Saturday, November 24, 2012

More on Education

As one spends time on a holiday it often revolves around re-reading books on the shelves which are good friends, ones worth coming back to again and again. For me it is Copleston and his History of Philosophy. In describing the Later Stoics Copleston states: 

In the early Roman Empire the chief characteristic of the Stoa is its insistence on the practical and moral principles of the School, which take on a religious coloring, being bound up with the doctrine of man's kinship with God and his duty of love towards his fellow-men. The noble morality of the Stoa is strikingly displayed in the teaching of the great Stoics of the period, Seneca, Epictetus and the Emperor Marcus Aurelius.

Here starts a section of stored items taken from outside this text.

/-! ### The ends of fills and drains -/

/-- TILE_FILL_DONE (R59): the fill of a slot or tile completes, and it is READY. -/
def execTileFillDone (d c : Nat) (acm : Bool) (i : Nat) (s : State) : Out :=
  .next (
    let k := s.core d c
    match (if acm then k.tile? i else k.slot? i) with
    | none => s
    | some t =>
      match (if t.st == .filling && t.resv.isNone then t.by'.bind s.op? else none) with
      | none => s
      | some o =>
        let finish := fun (s : State) => s.setOp { o with kind := .calc [] }
        match o.kind with
        | .mload slot =>
          let mine := s.items.filter fun x => x.op == o.id
          if acm || !(mine.all fun x => x.st == .done || x.st == .failed) then s
          else
            let s := if mine.any (·.st == .failed) then s.fabricFail o.uid o.setf else s
            let s : State := { s with items := s.items.filter fun x => x.op != o.id }
            finish ((s.onCore d c fun k => (k.fillSlot slot 0 mine).onSlot slot Tile.ready).reap d c)
        | .mzero u => finish ((s.onCore d c fun k => (k.setElems u t.acc80 (List.replicate 1024 0)).onTile u Tile.readyZero).reap d c)
        | .maccwr u row0 nrow rows ef =>
          let set := fun (k : Core) => (List.range nrow).foldl (fun (k : Core) n => (List.range 32).foldl (fun (k : Core) j =>
            let x := (lane (rows.getD n (mkV fun _ => 0)) j).toNat
            let x := if ef == 0 then x else x % 65536
            k.setElem u t.acc80 (row0 + n) j (convElem (efFmt ef) (accFmt t.acc80) 0 x)) k) k
          finish ((s.onCore d c fun k => (set k).onTile u Tile.readyZero).reap d c)
        | .mstoreTom u slot hi tr f rnd =>
          let a80 := ((k.tile? u).map (·.acc80)).getD false
          let set := fun (k : Core) => (List.range 1024).foldl (fun (k : Core) n =>
            let i := n / 32
            let j := n % 32
            let x := convElem (accFmt a80) (efFmt f) rnd (k.elemC u a80 i j)
            let at' := if tr then rowAddr slot j + 2 * (32 * hi.toNat + i) else rowAddr slot i + 2 * (32 * hi.toNat + j)
            { k with momMem := memWriteN k.momMem at' (leBytes 2 x) }) k
          finish ((s.onCore d c fun k => ((set k).onSlot slot Tile.ready).onTile u Tile.ready).reap d c)
        | _ => s)

/-- TILE_DRAIN_DONE (R59, R243): the tile's data has been read out, and it is READY again. -/
def execTileDrainDone (d c : Nat) (acm : Bool) (i : Nat) (s : State) : Out :=
  .next (
    let k := s.core d c
    match (if acm then k.tile? i else k.slot? i) with
    | none => s
    | some t =>
      let tom := match t.by'.bind s.op? with
        | some o => (match o.kind with | .mstoreTom _ _ _ _ _ _ => true | _ => false)
        | none => false
      if t.st != .draining || tom then s
      else (s.onCore d c fun k => if acm then k.onTile i Tile.ready else k.onSlot i Tile.ready).reap d c)

/-! ### MSTATE (R245) -/

def TileSt.code : TileSt → Nat
  | .empty => 0
  | .filling => 1
  | .ready => 2
  | .draining => 3

/-- MSTATE (R245). -/
def execMstate (c : Ctl) (d a : SR) (s : State) : Out :=
  issue (.mstate c d a) c s fun s g sp _ =>
    let w := g.sr a
    let k := s.core g.loc.die g.loc.core
    let t := if w.getLsbD 24 then k.acm.find? fun t => t.idx ≤ twC w && twC w < t.idx + t.span else k.slot? (twA w)
    let v := match t with
      | none => 0
      | some t =>
        let held := if w.getLsbD 24 then (k.held.filter fun h => h.unit == t.idx).length else 0
        t.st.code + 4 + 8 * (t.owner == g.owner && !t.going).toNat + 2 ^ 8 * (t.users % 256) + 2 ^ 16 * t.arriv.toNat + 2 ^ 32 * (held % 256)
    s.long g sp c [.sreg d (BitVec.ofNat 64 v)]

end Sys2Proof.Machine
end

At the same time a certain tendency to eclecticism is visible in the Stoa as in other Schools. Nor was the contemporary scientific interest absent from the Stoa: we may think, for example, of the geographer Strabo. We are fortunate in possessing an extensive Stoic litera­ture from this period, which enables us to form a clear idea of the teaching of the School and the characteristics of its great personalities. Thus we are well provided in regard to Seneca's writings and we have four of the eight books in which Flavius Arrianus reported the lectures of Epictetus, while the Meditations of Marcus Aurelius show us the Stoic philosopher on the Roman throne.

L. Annaeus Seneca of Cordoba was tutor and minister to the Emperor Nero, and it was in obedience to the latter's command that the philosopher opened his veins in a.d. 65.

As we would expect of a Roman, Seneca emphasizes the practical side of philosophy, ethics, and—within the sphere of ethics—is more concerned with the practice of virtue than with theoretical investigations into its nature. He does not seek intel­lectual knowledge for its own sake, but pursues philosophy as a means to the acquirement of virtue. Philosophy is necessary, but it is to be pursued with a practical end in view. Non delecter.: verba nostra, sed prosint—non quaerit aeger medicum eloquentem .'

His words on this topic not infrequently recall those of Thomas a Kempis, e.g. plus scire quam sit satis, intemperanliae genus est. To spend one's time in the so-called liberal studies without having a practical end in view is waste of time—unum studium ver; liberate est quod liberum facit

I believe that this makes my point about education and perhaps the intellectually stranded Harvard undergraduates may find some wisdom in places perhaps they have avoided, the past.